All Panamera models are fast, as is expected from Porsche. The new V6 hits 60 mph in as little as 5.6 seconds, despite the impressive mileage. The V8-powered Panamera S models drops the 0-60 time to 5.0 seconds, and raises top speed to 175 mph (from 160). The Panamera Turbo cuts that time to a sports-car bashing 3.6 seconds, with little if any turbo lag and a rush of power that pins you back in your seat.
The Panamera is truly roomy, with back-seat headroom, legroom and hip room that rival that of a Mercedes S-Class sedan. A standard full-length center console divides the Panamera into four distinct and comfortable seating positions. The feel from the driver's seat is much like that in Porsche's iconic 911, only slightly higher off the ground. All of the seats are supportive without being too firm or too deeply bolstered. The space inside still surprises us. The rear seat has enough head room for an NBA point guard and plenty of leg room, too.

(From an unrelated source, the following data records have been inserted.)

/-! ## Words and elements of memory (R90, R143, R149) -/

/-- An aligned element lies in one word. -/
theorem wordsOf_aligned {a n : Nat} (hn : n = 2 ∨ n = 4 ∨ n = 8) (halign : a % n = 0) : wordsOf a n = [a / 8] := by
  have hone : (a + n - 1) / 8 - a / 8 + 1 = 1 := by rcases hn with rfl | rfl | rfl <;> omega
  simp only [wordsOf, hone]
  rfl

/-- The value of an aligned element out of the bytes of its word. -/
theorem element_of_word (s : State) {a n : Nat} (hn : n = 2 ∨ n = 4 ∨ n = 8) (halign : a % n = 0) :
    leVal (((s.bytes (8 * (a / 8)) 8).drop (a % 8)).take n) = s.le a n := by
  have hb := bytes_wordsOf s a n (by omega)
  rw [wordsOf_aligned hn halign, List.flatMap_singleton] at hb
  rw [hb, State.le]

/-- The word of an aligned element of plain memory is read without a trace. -/
theorem readElement_plain {s : State} {u : Issuer} {a n : Nat} {k : AccKind} (r : Raise) (hn : n = 2 ∨ n = 4 ∨ n = 8) (halign : a % n = 0)
    (h : PlainAccess s u a n k false) : s.readEach u r [a / 8] = ⟨s, s.bytes (8 * (a / 8)) 8, none⟩ := by
  have hread := readEach_good s u r (wordsOf a n) h.home fun w hw => ⟨wordsOf_there (by omega) h.there w hw, h.good w hw⟩
  rwa [wordsOf_aligned hn halign, List.flatMap_singleton] at hread

/-- Element loads from plain memory give each element's value, whatever words have been read before. -/
theorem issueLoads_plain {s : State} {u : Issuer} {n : Nat} (hn : n = 2 ∨ n = 4 ∨ n = 8) (es : List (Nat × Nat)) :
    ∀ (seen : List (Nat × List Byte)) (acc : List (Nat × Nat)), (∀ w ∈ seen, w.2 = s.bytes (8 * w.1) 8) →
      (∀ e ∈ es, e.2 % n = 0 ∧ PlainAccess s u e.2 n .load false) →
      s.issueLoads u n seen acc es = ⟨s, acc.reverse ++ es.map fun e => (e.1, s.le e.2 n), none⟩ := by
  induction es with
  | nil => intro seen acc _ _; simp [State.issueLoads]
  | cons e es ih =>
    obtain ⟨i, a⟩ := e
    intro seen acc hseen hes
    obtain ⟨halign, hplain⟩ := hes (i, a) List.mem_cons_self
    have hrest : ∀ e ∈ es, e.2 % n = 0 ∧ PlainAccess s u e.2 n .load false := fun e he => hes e (List.mem_cons_of_mem _ he)
    have hvalue := element_of_word s hn halign
    have hcons : ∀ v, v = s.le a n → ((i, v) :: acc).reverse ++ es.map (fun e => (e.1, s.le e.2 n)) =
        acc.reverse ++ ((i, a) :: es).map fun e => (e.1, s.le e.2 n) := by rintro v rfl; simp
    unfold State.issueLoads
    cases hfind : seen.find? fun w => w.1 = a / 8 with
    | some w =>
      have hw : w.2 = s.bytes (8 * (a / 8)) 8 := by
        have hkey : w.1 = a / 8 := by simpa using List.find?_some hfind
        rw [← hkey]
        exact hseen w (List.mem_of_find?_eq_some hfind)
      simp only [ih seen _ hseen hrest]
      rw [hcons _ (by rw [hw, hvalue])]
    | none =>
      simp only [readElement_plain _ hn halign hplain]
      rw [ih _ _ (List.forall_mem_cons.mpr ⟨rfl, hseen⟩) hrest, hcons _ hvalue]
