-- ==== Sys2Proof/Word.lean ====
section
/-! DEFINITION. The word types, the names of the device's units, and sparse tables in one canonical form. -/

namespace Sys2Proof

/-- A 64-bit word: a g or f register, a descriptor word (R89). -/
abbrev Word := BitVec 64

/-- The contents of a v register: VLEN is 1,024 bits in the KLC-3072 (R168). -/
abbrev VWord := BitVec 1024

/-- The contents of a predicate, one bit for each byte lane (R89). -/
abbrev PWord := BitVec 128

/-- A byte. -/
abbrev Byte := BitVec 8

/-- VLEN (R168, R188). -/
abbrev vlen : Nat := 1024

/-- The five kinds of core, in the order of CORECFG.KIND (R102). -/
inductive Kind where
  | compute | transfer | control | memory | management
  deriving DecidableEq, Repr

/-- The two threads of a core (R86). -/
inductive Thread where
  | a | x
  deriving DecidableEq, Repr

/-- A physical octet: its cluster (R14) and its index within the cluster. -/
structure OctName where
  cl : Fin 16
  oct : Fin 24
  deriving DecidableEq, Repr

/-- The octet's number in the device, 0 to 383. -/
def OctName.index (o : OctName) : Nat := 24 * o.cl.val + o.oct.val

/-- A core by its physical place (R14, R15). -/
inductive CoreName where
  | compute (o : OctName) (x : Fin 8)
  | transfer (o : OctName)
  | control (cl : Fin 16)
  | memory (s : Fin 12) (c : Fin 16)
  | management
  deriving DecidableEq, Repr

/-- The kind of a core (R102). -/
def CoreName.kind : CoreName → Kind
  | .compute _ _ => .compute
  | .transfer _ => .transfer
  | .control _ => .control
  | .memory _ _ => .memory
  | .management => .management

/-- A number for each core: the key under which its state and its local memory are held. -/
def CoreName.index : CoreName → Nat
  | .compute o x => 8 * o.index + x.val
  | .transfer o => 3072 + o.index
  | .control cl => 3456 + cl.val
  | .memory s c => 3472 + 16 * s.val + c.val
  | .management => 3664

/-- An octet by its number. -/
def OctName.ofIndex (n : Nat) : OctName := ⟨Fin.ofNat 16 (n / 24), Fin.ofNat 24 n⟩

/-- A core by its number. -/
def CoreName.ofIndex (n : Nat) : CoreName :=
  if n < 3072 then .compute (OctName.ofIndex (n / 8)) (Fin.ofNat 8 n)
  else if n < 3456 then .transfer (OctName.ofIndex (n - 3072))
  else if n < 3472 then .control (Fin.ofNat 16 (n - 3456))
  else if n < 3664 then .memory (Fin.ofNat 12 ((n - 3472) / 16)) (Fin.ofNat 16 (n - 3472))
  else .management

/-- The octet a compute or transfer core stands in. -/
def CoreName.octet? : CoreName → Option OctName
  | .compute o _ => some o
  | .transfer o => some o
  | _ => none

/-- The cluster of a compute, transfer or control core (R14, R15). -/
def CoreName.cluster? : CoreName → Option (Fin 16)
  | .compute o _ => some o.cl
  | .transfer o => some o.cl
  | .control cl => some cl
  | _ => none

/-- The compute die a core stands on (R11, R15). -/
def CoreName.die : CoreName → Nat
  | .compute o _ => o.cl.val / 4
  | .transfer o => o.cl.val / 4
  | .control cl => cl.val / 4
  | .memory s _ => s.val / 3
  | .management => 0

/-- Kinds C and M have an X-thread (R37). -/
def CoreName.hasX (c : CoreName) : Bool :=
  match c.kind with
  | .compute => true
  | .memory => true
  | _ => false

/-- A group by its context, its kernel's id and its group id (R358, R370). -/
structure GroupKey where
  ctx : Nat
  kid : Nat
  gid : Nat
  deriving DecidableEq, Repr

/-- The kinds of external port, in the order of the port code word (R433). -/
inductive PortKind where
  | scaleUp | cxl | umval | frame
  deriving DecidableEq, Repr

/-- A port: its kind and its index within the kind (R433). -/
structure PortName where
  kind : PortKind
  idx : Fin 18
  deriving DecidableEq, Repr

/-- The key under which a port's state is held. -/
def PortName.index (p : PortName) : Nat :=
  (match p.kind with | .scaleUp => 0 | .cxl => 32 | .umval => 64 | .frame => 96) + p.idx.val

/-- The line kind of an adapter-cache line (R246). -/
inductive LineKind where
  | la | lb
  deriving DecidableEq, Repr

/-- The tag of an adapter-cache line: identifier, kind, number (R246). -/
structure LineKey where
  id : Nat
  kind : LineKind
  j : Nat
  deriving DecidableEq, Repr

/-- A sparse table: key and value pairs with rising keys, no pair holding the default value. -/
abbrev Tbl (α : Type) := List (Nat × α)

/-- Reading a table: the first pair of the key, else the default. -/
def Tbl.get {α : Type} (d : α) : Tbl α → Nat → α
  | [], _ => d
  | (k', v) :: t, k => if k' = k then v else Tbl.get d t k

/-- Inserting a pair before the first larger key. -/
def Tbl.insert {α : Type} (k : Nat) (v : α) : Tbl α → Tbl α
  | [] => [(k, v)]
  | (k', v') :: t => if k < k' then (k, v) :: (k', v') :: t else (k', v') :: Tbl.insert k v t

/-- Removing every pair of a key. -/
def Tbl.erase {α : Type} (k : Nat) : Tbl α → Tbl α
  | [] => []
  | (k', v') :: t => if k' = k then Tbl.erase k t else (k', v') :: Tbl.erase k t

/-- Writing a table: the default value is held by holding no pair. -/
def Tbl.set {α : Type} [DecidableEq α] (d : α) (t : Tbl α) (k : Nat) (v : α) : Tbl α :=
  if v = d then Tbl.erase k t else Tbl.insert k v (Tbl.erase k t)

/-- Changing one entry of a table. -/
def Tbl.upd {α : Type} [DecidableEq α] (d : α) (t : Tbl α) (k : Nat) (f : α → α) : Tbl α :=
  Tbl.set d t k (f (Tbl.get d t k))

/-- The canonical form: strictly rising keys and no pair with the default value. -/
def Tbl.wf {α : Type} [DecidableEq α] (d : α) : Tbl α → Bool
  | [] => true
  | [(_, v)] => decide (v ≠ d)
  | (k, v) :: (k', v') :: t => decide (v ≠ d) && decide (k < k') && Tbl.wf d ((k', v') :: t)

/-- Bits [lo+n−1 : lo] of a number (R2). -/
def bits (w lo n : Nat) : Nat := w / 2 ^ lo % 2 ^ n

/-- A number below 2^n read as two's complement. -/
def sext (n w : Nat) : Int := if w % 2 ^ n < 2 ^ (n - 1) then (w % 2 ^ n : Nat) else ((w % 2 ^ n : Nat) : Int) - 2 ^ n

/-- The low n bits of an integer, as an unsigned number (wrap to n-bit two's complement, R8). -/
def wrapN (n : Nat) (x : Int) : Nat := (x % (2 ^ n : Int)).toNat

/-- `int64(x)` of R8. -/
def int64 (x : Int) : Word := BitVec.ofInt 64 x

/-- `sat(x, lo, hi)` of R8. -/
def satI (x lo hi : Int) : Int := if x < lo then lo else if hi < x then hi else x

/-- The ceiling of a quotient. -/
def ceilDiv (a b : Nat) : Nat := (a + b - 1) / b

end Sys2Proof
end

The other thing that surprises is the level of refinement here. This is the most luxurious Porsche ever, well appointed and equipped. Navigation is standard. Leather upholstery is standard, as is the choice of carbon, aluminum or five varieties of wood trim. The fit, finish and quality of the materials rival any competitor. Its cruising manner is impressively smooth. Indeed, the serene cruising demeanor belies the world-class handling and performance available whenever the driver starts pushing harder on the pedals.

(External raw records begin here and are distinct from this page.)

/-- Major 0x28: integer lanes. -/
noncomputable def build28 (w : Nat) : Instr :=
  match fld w 0 4 with
  | 0 => .vadd (Fin.ofNat 32 (fld w 21 5)) (Fin.ofNat 32 (fld w 16 5)) (Fin.ofNat 32 (fld w 11 5)) (Fin.ofNat 8 (fld w 8 3)) (Fin.ofNat 16 (fld w 4 4))
  | 1 => .vsub (Fin.ofNat 32 (fld w 21 5)) (Fin.ofNat 32 (fld w 16 5)) (Fin.ofNat 32 (fld w 11 5)) (Fin.ofNat 8 (fld w 8 3)) (Fin.ofNat 16 (fld w 4 4))
  | 2 => .vmul (Fin.ofNat 32 (fld w 21 5)) (Fin.ofNat 32 (fld w 16 5)) (Fin.ofNat 32 (fld w 11 5)) (Fin.ofNat 8 (fld w 8 3)) (Fin.ofNat 16 (fld w 4 4))
  | 3 => .vmin (Fin.ofNat 32 (fld w 21 5)) (Fin.ofNat 32 (fld w 16 5)) (Fin.ofNat 32 (fld w 11 5)) (Fin.ofNat 8 (fld w 8 3)) (Fin.ofNat 16 (fld w 4 4))
  | 4 => .vmax (Fin.ofNat 32 (fld w 21 5)) (Fin.ofNat 32 (fld w 16 5)) (Fin.ofNat 32 (fld w 11 5)) (Fin.ofNat 8 (fld w 8 3)) (Fin.ofNat 16 (fld w 4 4))
  | 5 => .vminu (Fin.ofNat 32 (fld w 21 5)) (Fin.ofNat 32 (fld w 16 5)) (Fin.ofNat 32 (fld w 11 5)) (Fin.ofNat 8 (fld w 8 3)) (Fin.ofNat 16 (fld w 4 4))
  | 6 => .vmaxu (Fin.ofNat 32 (fld w 21 5)) (Fin.ofNat 32 (fld w 16 5)) (Fin.ofNat 32 (fld w 11 5)) (Fin.ofNat 8 (fld w 8 3)) (Fin.ofNat 16 (fld w 4 4))
  | 7 => .vand (Fin.ofNat 32 (fld w 21 5)) (Fin.ofNat 32 (fld w 16 5)) (Fin.ofNat 32 (fld w 11 5)) (Fin.ofNat 8 (fld w 8 3)) (Fin.ofNat 16 (fld w 4 4))
  | 8 => .vor (Fin.ofNat 32 (fld w 21 5)) (Fin.ofNat 32 (fld w 16 5)) (Fin.ofNat 32 (fld w 11 5)) (Fin.ofNat 8 (fld w 8 3)) (Fin.ofNat 16 (fld w 4 4))
  | 9 => .vxor (Fin.ofNat 32 (fld w 21 5)) (Fin.ofNat 32 (fld w 16 5)) (Fin.ofNat 32 (fld w 11 5)) (Fin.ofNat 8 (fld w 8 3)) (Fin.ofNat 16 (fld w 4 4))
  | 10 => .vsll (Fin.ofNat 32 (fld w 21 5)) (Fin.ofNat 32 (fld w 16 5)) (Fin.ofNat 32 (fld w 11 5)) (Fin.ofNat 8 (fld w 8 3)) (Fin.ofNat 16 (fld w 4 4))
  | 11 => .vsrl (Fin.ofNat 32 (fld w 21 5)) (Fin.ofNat 32 (fld w 16 5)) (Fin.ofNat 32 (fld w 11 5)) (Fin.ofNat 8 (fld w 8 3)) (Fin.ofNat 16 (fld w 4 4))
  | 12 => .vsra (Fin.ofNat 32 (fld w 21 5)) (Fin.ofNat 32 (fld w 16 5)) (Fin.ofNat 32 (fld w 11 5)) (Fin.ofNat 8 (fld w 8 3)) (Fin.ofNat 16 (fld w 4 4))
  | 13 => .vmulh (Fin.ofNat 32 (fld w 21 5)) (Fin.ofNat 32 (fld w 16 5)) (Fin.ofNat 32 (fld w 11 5)) (Fin.ofNat 8 (fld w 8 3)) (Fin.ofNat 16 (fld w 4 4))
  | 14 => .vmulhu (Fin.ofNat 32 (fld w 21 5)) (Fin.ofNat 32 (fld w 16 5)) (Fin.ofNat 32 (fld w 11 5)) (Fin.ofNat 8 (fld w 8 3)) (Fin.ofNat 16 (fld w 4 4))
  | 15 => .vabsd (Fin.ofNat 32 (fld w 21 5)) (Fin.ofNat 32 (fld w 16 5)) (Fin.ofNat 32 (fld w 11 5)) (Fin.ofNat 8 (fld w 8 3)) (Fin.ofNat 16 (fld w 4 4))
  | _ => .illegalInstr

The hatchback design makes the Panamera useful as a family vehicle. With the rear seats up, the rear cargo area is as roomy as the trunk in a mid-size sedan. With the seats down, the Panamera has more cargo room than a luxury wagon, with easy access to a fairly expansive load floor.
Porsche reached the production milestone of 25,000 cars just ten months after the Panamera was launched in October 2009. That's a lot of volume for a Porsche, and it may be because the Panamera offers the best of many worlds. It's a fine luxury sedan and one of the best sports sedans anywhere. It's fast. It handles like a dream, carries four in comfort and has plenty of cargo room, and even the Turbo delivers better mileage than other cars of similar capability.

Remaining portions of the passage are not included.